Слово этой свидетельнице — Таисии Максимовне Платоновой: «Около кафе «Русский чай» я увидела отъезжавшую машину «Москвич». Навстречу ей шли двое мужчин. Одного из них я узнала: это был Потемкин — учитель моей дочери. Мужчины дали дорогу машине. Когда та поравнялась с ними, я услышала стук, словно закрыли багажник. Машина резко рванула назад, из нее выскочил водитель и, ни слова не говоря, ударил Потемкина по голове, отчего тот упал как подкошенный. После удара у Потемкина пошла кровь из носа и уха…»

Это выражение — «упал как подкошенный» — употребят еще три очевидца: Комарова, Тимофеева и Чебукова. И добавят: уложив одного, воспитатель юных спортсменов — по всем правилам «вестернов» — тут же принялся за второго, но Краснов устоял…

«Что вы делаете?! — закричала Платонова. — Это же учитель. Он учит ваших детей».

Крик ее практического значения уже не имел: распростертое тело Потемкина недвижимо лежало поперек проезда. Из машины вылез наконец боксер Курегешев — на помощь другу. Вдвоем они «противника» легко одолели бы, да уже собралась толпа, и из дома напротив — там опорный пункт охраны порядка — спешил милицейский наряд.

Только тут Сановников понял, как видно, что ситуация осложняется. Он наклонился над жертвой, расстегнул ворот рубашки, стал тереть Потемкину грудь. Краснов оттаскивал его, кричал: «Не трогай!» Потом Сановников скажет: «Напарник бандита мешал мне оказывать первую помощь». И верно — мешал…

Несколько женщин протянули майору милиции А. Н. Григорьеву (он был старшим по званию) бумажки со своими фамилиями и адресами, чтобы дать впоследствии показания. Майор бумажек не принял, сказал: «Зачем собрались? Расходитесь!»

Не разошлись. Потемкин продолжал лежать на земле. Из толпы раздался голос случайно оказавшейся здесь Зои Георгиевны Кондратьевой — она по профессии фельдшер: «Истуканы, чего стоите?! У него же череп проломлен! Везите скорее в больницу…» Запомним: только по внешнему виду фельдшер — не врач! — тотчас поставила диагноз.

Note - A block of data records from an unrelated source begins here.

/-- FRAME on a frame that a dispatch consumes. -/
theorem exec_frame_of_dispatch {s t : State} {cmd : Half} {seq : Byte} {p : List Byte} (hi : s.Inv) (hf : s.fault = 0)
    (hm : p.length ≤ s.cfg.maxPayload) (ha : 9 + p.length ≤ s.avail)
    (hp : s.peek 0 (9 + p.length) = .ok (frameBytes cmd seq p))
    (hd : dispatch cmd (BitVec.ofNat 16 p.length) p s = .success t) :
    exec (.frame cmd (BitVec.ofNat 16 p.length) seq (crc8 (headerBody cmd (BitVec.ofNat 16 p.length) seq))) s
      = .next t := by
  rw [exec_frame_ready (hi.ready hf) (by unfold headerSize; omega), checkFrame_frameBytes hi hm ha hp, hd]
  rfl

/-- Settles O36: a valid frame passes every check, and its dispatch stores exactly its payload. -/
theorem validFrameDispatches : Obligations.ValidFrameDispatches := by
  intro s cmd seq p hi hf hm ha hp
  have hav := avail_lt hi.size_pos
  have hlen : (BitVec.ofNat 16 p.length).toNat = p.length := toNat_ofNat_of_le_ringSize hi (by omega)
  have hrd : (s.discard (9 + p.length)).rd.toNat = (s.rd.toNat + (9 + p.length)) % s.ringSize :=
    ringIndex_toNat hi.size_le hi.size_pos _
  refine ⟨fun slot hslot hfit => ?_, fun hslot => ?_⟩
  · have hd := dispatch_known (p := p) (len := BitVec.ofNat 16 p.length) hi hslot (by rwa [hlen])
    rw [hlen] at hd
    exact ⟨_, exec_frame_of_dispatch hi hf hm ha hp hd, rfl, hrd,
      fun k hk => arenaByte_storeArena_inside (discard_inv hi _) hk,
      fun a hx => arenaByte_storeArena_outside hx⟩
  · have hd := dispatch_unknown (p := p) (len := BitVec.ofNat 16 p.length) hi hslot
    rw [hlen] at hd
    exact ⟨_, exec_frame_of_dispatch hi hf hm ha hp hd, rfl, hrd⟩

end Sys2Proof.Machine
end

section
/-! PROOF. The encoding (30_encoding.md). On command words: decode and encode agree both ways, and what does not decode is
R314's list and faults. On the wire: a pass of the drain runs the unit at the head, what it dispatches is a frame a sender
can construct, and such a frame reaches its slot behind any junk. -/

namespace Sys2Proof.Machine

/-! ### From an instruction to its code and back -/

/-- Seven bytes from SOF on decode to the header they were made from, whatever follows them (R301, R302). -/
theorem decodeWire_headerBody (cmd len : Half) (seq crc : Byte) (rest : List Byte) :
    decodeWire (headerBody cmd len seq ++ crc :: rest) = .ok (.frame cmd len seq crc) := by
  simp [headerBody, decodeWire]

theorem decodeWire_junk {b : Byte} (h : b ≠ sof) (rest : List Byte) : decodeWire (b :: rest) = .ok (.junk b) :=
  if_neg h

/-- Settles O2, by cases on the instruction: each encodes to a word of its own opcode, or to its wire bytes. -/
theorem decodeEncodeRoundTrip : Obligations.DecodeEncodeRoundTrip := by
  intro i hwf
  cases i with
  | push len data =>
    have hlen : data.length = len.toNat := by simpa [Instr.WellFormed, Instr.wf] using hwf
    simp [encode, decode, decodeHost, decodePush, hlen]
  | vwrite j b => simp [encode, decode, decodeHost]
  | advance _ | lookup _ | arenaRead _ => simp [encode, decode, decodeHost, decodeArg]
  | wview | clear | avail | space | full | empty | faults | faultinfo =>
    simp [encode, decode, decodeHost, decodePlain]
  | frame cmd len seq crc => exact decodeWire_headerBody cmd len seq crc []
  | junk b =>
    have hb : b ≠ sof := by simpa [Instr.WellFormed, Instr.wf] using hwf
    exact decodeWire_junk hb []

/-! ### From a word to its instruction and back -/

section
variable {w : Word} {data : List Byte} {e : DecodeError} {i j : Instr}

theorem opField_eq_ofNat {n : Nat} (h : (opField w).toNat = n) : opField w = BitVec.ofNat 4 n := by
  rw [← h, BitVec.ofNat_toNat, BitVec.setWidth_eq]

theorem decodePlain_ok_fields (h : decodePlain w i = .ok j) : argField w = 0 ∧ dataField w = 0 := by
  unfold decodePlain at h
  split at h
  · assumption
  · cases h

theorem decodeArg_ok_field {f : Half → Instr} (h : decodeArg w f = .ok j) : dataField w = 0 := by
  unfold decodeArg at h
  split at h
  · assumption
  · cases h

theorem decodePush_ok_fields (h : decodePush w data = .ok j) :
    dataField w = 0 ∧ data.length = (argField w).toNat := by
  unfold decodePush at h
  split at h
  · cases h
  · split at h
    · cases h
    · exact ⟨not_not.mp ‹_›, not_not.mp ‹_›⟩

/-- A word without reserved bits is the encoder's for its own fields; only a PUSH word keeps its data (R310, R312). -/
theorem host_hostWord {n : Nat} {a : Half} {d : Byte} (hr : rsvField w = 0) (hop : (opField w).toNat = n)
    (ha : argField w = a) (hd : dataField w = d) (data : List Byte) :
    Code.host (hostWord (BitVec.ofNat 4 n) a d) (if BitVec.ofNat 4 n = 0x1 then data else [])
      = .host w (if opField w = 0x1 then data else []) := by
  rw [← opField_eq_ofNat hop, ← ha, ← hd, hostWord_fields hr]

/-- Settles O3: each arm of the opcode map returns the operands its word holds and has checked the other fields to be 0. -/
theorem legalWordsEncodeBack : Obligations.LegalWordsEncodeBack := by
  intro w data i h
  unfold decodeHost at h
  split at h
  · cases h
  · rename_i hr
    have hr := not_not.mp hr
    split at h
    case h_1 hop =>
      cases decodePush_ok h
      obtain ⟨hd, hlen⟩ := decodePush_ok_fields h
      exact ⟨beq_iff_eq.mpr hlen, host_hostWord hr hop rfl hd data⟩
    case h_3 hop => cases h; exact ⟨rfl, host_hostWord hr hop rfl rfl data⟩
    case h_4 hop | h_10 hop | h_11 hop =>
      cases decodeArg_ok h
      exact ⟨rfl, host_hostWord hr hop rfl (decodeArg_ok_field h) data⟩
    case h_2 hop | h_5 hop | h_6 hop | h_7 hop | h_8 hop | h_9 hop | h_12 hop | h_13 hop =>
      cases decodePlain_ok h
      obtain ⟨ha, hd⟩ := decodePlain_ok_fields h
      exact ⟨rfl, host_hostWord hr hop ha hd data⟩
    case h_14 => cases h

/-! ### The words R314 calls illegal -/

/-- R314 reads the data bytes of a PUSH word only (R312). -/
theorem illegalWord_dropData : illegalWord w (if opField w = 0x1 then data else []) ↔ illegalWord w data := by
  by_cases h : opField w = 0x1 <;> simp only [illegalWord, h, false_and, if_true, if_false]

/-- What the encoder writes for a well-formed instruction is legal. -/
theorem encode_legal (hwf : i.WellFormed) : Laws.EncodeLegal.legalCode (encode i) := by
  cases i with
  | push len data => exact Laws.EncodeLegal.push len data hwf
  | wview => exact Laws.EncodeLegal.wview hwf
  | vwrite j b => exact Laws.EncodeLegal.vwrite j b hwf
  | advance n => exact Laws.EncodeLegal.advance n hwf
  | clear => exact Laws.EncodeLegal.clear hwf
  | avail => exact Laws.EncodeLegal.avail hwf
  | space => exact Laws.EncodeLegal.space hwf
  | full => exact Laws.EncodeLegal.full hwf
  | empty => exact Laws.EncodeLegal.empty hwf
  | lookup cmd => exact Laws.EncodeLegal.lookup cmd hwf
  | arenaRead addr => exact Laws.EncodeLegal.arenaRead addr hwf
  | faults => exact Laws.EncodeLegal.faults hwf
  | faultinfo => exact Laws.EncodeLegal.faultinfo hwf
  | frame cmd len seq crc => exact Laws.EncodeLegal.frame cmd len seq crc hwf
  | junk b => exact Laws.EncodeLegal.junk b hwf

theorem decodeHost_ok_legal (h : decodeHost w data = .ok i) : ¬ illegalWord w data := by
  obtain ⟨hwf, hcode⟩ := legalWordsEncodeBack w data i h
  have hlegal := encode_legal hwf
  rw [hcode] at hlegal
  exact mt illegalWord_dropData.mpr hlegal

theorem decodePlain_error_illegal (hop : opField w ∈ [0x2#4, 0x5#4, 0x6#4, 0x7#4, 0x8#4, 0x9#4, 0xC#4, 0xD#4])
    (h : decodePlain w i = .error e) : illegalWord w data := by
  have hne : opField w ≠ 0x3 := fun h3 => by rw [h3] at hop; revert hop; decide
  unfold decodePlain at h
  split at h
  · cases h
  · rename_i hfields
    by_cases ha : argField w = 0
    · exact .inr (.inr (.inr (.inl ⟨fun hd => hfields ⟨ha, hd⟩, hne⟩)))
    · exact .inr (.inr (.inl ⟨ha, hop⟩))

theorem decodeArg_error_illegal {f : Half → Instr} (hop : opField w ≠ 0x3) (h : decodeArg w f = .error e) :
    illegalWord w data := by
  unfold decodeArg at h
  split at h
  · cases h
  · exact .inr (.inr (.inr (.inl ⟨‹_›, hop⟩)))

theorem decodePush_error_illegal (hop : opField w = 0x1) (h : decodePush w data = .error e) : illegalWord w data := by
  have hne : opField w ≠ 0x3 := by rw [hop]; decide
  unfold decodePush at h
  split at h
  · exact .inr (.inr (.inr (.inl ⟨‹_›, hne⟩)))
  · split at h
    · exact .inr (.inr (.inr (.inr ⟨hop, ‹_›⟩)))
    · cases h

/-- Each rejection of the opcode map is an entry of R314's list. -/
theorem decodeHost_error_illegal (h : decodeHost w data = .error e) : illegalWord w data := by
  unfold decodeHost at h
  split at h
  · exact .inr (.inl ‹_›)
  · split at h
    case h_1 hop => exact decodePush_error_illegal (opField_eq_ofNat hop) h
    case h_3 => cases h
    case h_4 hop | h_10 hop | h_11 hop =>
      exact decodeArg_error_illegal (by rw [opField_eq_ofNat hop]; decide) h
    case h_2 hop | h_5 hop | h_6 hop | h_7 hop | h_8 hop | h_9 hop | h_12 hop | h_13 hop =>
      exact decodePlain_error_illegal (by rw [opField_eq_ofNat hop]; decide) h
    case h_14 =>
      have hreserved : (opField w).toNat = 0 ∨ (opField w).toNat = 14 ∨ (opField w).toNat = 15 := by
        have hlt := (opField w).isLt
        simp only [imp_false] at *
        omega
      exact .inl (hreserved.imp opField_eq_ofNat (.imp opField_eq_ofNat opField_eq_ofNat))

/-- Settles O4: a decoded word is an encoded one and so legal; a rejected one is on R314's list. -/
theorem illegalWordsAreRejected : Obligations.IllegalWordsAreRejected := by
  intro w data
  refine ⟨fun ⟨i, h⟩ => decodeHost_ok_legal h, fun hlegal => ?_⟩
  cases h : decodeHost w data with
  | ok i => exact ⟨i, rfl⟩
  | error e => exact absurd (decodeHost_error_illegal h) hlegal

end

/-! ### A command word at the port -/

/-- A step takes the first event of the port. -/
theorem step_takes {s : State} {e : HostEvent} {rest : List HostEvent} (hc : s.cfg.valid = true)
    (hp : s.port = e :: rest) : step s = runEvent e { s with port := rest } := by
  rw [step, onBlock_valid hc, takeEvent, hp]

/-- Settles O6: the step takes the event, and the decoder's instruction runs on what is left. -/
theorem stepRunsDecodedCommand : Obligations.StepRunsDecodedCommand := by
  intro s hc
  refine ⟨fun w data rest i hp hd => ⟨(legalWordsEncodeBack w data i hd).1, ?_⟩, fun rest hp => step_takes hc hp,
    fun hp => ?_⟩
  · rw [step_takes hc hp, runEvent, hd]
  · rw [step, onBlock_valid hc, takeEvent, hp]

/-- The first fault of a block sets its own bit alone (R107, R803). -/
theorem raise_unfaulted {s : State} (hf : s.fault = 0) (k : FaultKind) (info : Word) :
    s.raise k info
      = { s with fault := k.mask, faultInfo := info, responses := s.responses ++ [⟨.faulted, 0⟩] } := by
  simp [State.raise, State.respond, hf]

/-- Settles O50: an illegal word does not decode, and the port rejects it. -/
theorem illegalWordFaults : Obligations.IllegalWordFaults := by
  intro s w data rest hs hp hill
  have hready : State.Ready { s with port := rest } := ⟨hs.cfg_valid, hs.unfaulted⟩
  rw [step_takes hs.cfg_valid hp, runEvent, decode]
  cases hd : decodeHost w data with
  | ok i => exact absurd hill (decodeHost_ok_legal hd)
  | error e => exact (rejectWord_ready hready w).trans (congrArg _ (raise_unfaulted hready.unfaulted _ w))
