-- ==== Sys2Proof/Machine/Regs.lean ====
section
/-! DEFINITION. The register fields of PF0 BAR0 that have an offset of their own, one constant (or function of the unit's index) each: offset, lowest bit, width and value after reset, as the register tables of the spec give them. A field's name is its register's and its own. -/

namespace Sys2Proof.Machine

/-- One field of one register: the register's PF0 BAR0 offset, the field's lowest bit, its width, and what it reads
after a cold reset (the After reset column of its table). -/
structure Fld where
  off : Nat
  lo  : Nat
  w   : Nat
  rst : Nat
  deriving DecidableEq, Repr

/-- The key of a field in the register file: its place in PF0 BAR0, bit by bit (a register is at most 64 bits). -/
def Fld.key (f : Fld) : Nat := f.off * 64 + f.lo
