-- ==== Sys2Proof/Machine/Upd.lean ====
section
/-! DEFINITION. How a command's effect makes the next state. -/

namespace Sys2Proof.Machine

/-- What a command answers. -/
abbrev Ans := Host.Outcome State Fault Refusal

/-- Nothing but the reset logic runs: the cold reset is held (R446), or the islands of a module reset are (R449). (Log entry 2 DESIGN CHOICE.) -/
def State.held (s : State) : Bool := s.dev.rst.cold || s.dev.rst.phase == 3

/-- The next state, its device changed by f, whatever reset is held. (Log entry 3 DESIGN CHOICE.) -/
def State.updRst (s : State) (f : Dev → Dev) : Ans := .next { s with dev := f s.dev }

/-- The next state, device and hold bytes changed by f, whatever reset is held. -/
def State.updRstMem (s : State) (f : Dev → Memory → Dev × Memory) : Ans :=
  let r := f s.dev s.mem
  .next { s with dev := r.1, mem := r.2 }

/-- The next state, its device changed by f: the hold's bytes and the queue stay. A held reset lets nothing change. (Log entry 3 DESIGN CHOICE.) -/
def State.upd (s : State) (f : Dev → Dev) : Ans := if s.held then .next s else s.updRst f

/-- The next state, device and hold bytes changed by f. (Log entry 3 DESIGN CHOICE.) -/
def State.updMem (s : State) (f : Dev → Memory → Dev × Memory) : Ans :=
  if s.held then .next s else s.updRstMem f

/-- A register access that can change hold bytes too. (Log entry 3 DESIGN CHOICE.) -/
def State.accessMem (s : State) (f : Dev → Memory → Dev × Memory) : Ans :=
  if s.dev.on RST_STATUS_BOOT_DONE then s.updMem f else .next s

/-- A register access: answered from BOOT_DONE on (R456). (Log entries 3 DESIGN CHOICE, 10 DEDUCED.) -/
def State.access (s : State) (f : Dev → Dev) : Ans := if s.dev.on RST_STATUS_BOOT_DONE then s.upd f else .next s

end Sys2Proof.Machine
end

«Грузи! — приказал Григорьев Сановникову. — Добрось до больницы».

Сановников и Курегешев стали «грузить». Недвижимое тело не поддавалось. Да и дверь «Москвича» не слишком-то широка.

«Давай подтолкни!..»

Они толкали, толкали. Краснов кричал: «Вы не повезете! Не дам!» Его оттащили. Потом Сановников скажет: «Второй бандит продолжал мешать доставке в больницу…»

Краснова втолкнули в машину милиции, Потемкина повезли Сановников и Курегешев. Напрасно, я думаю, метался Краснов, не доверяя тем, кто увез близкого ему человека: хуже они сделать уже не могли. Дорого, наверное, дали бы, чтобы вернуть его к жизни, да, увы, это было им не дано.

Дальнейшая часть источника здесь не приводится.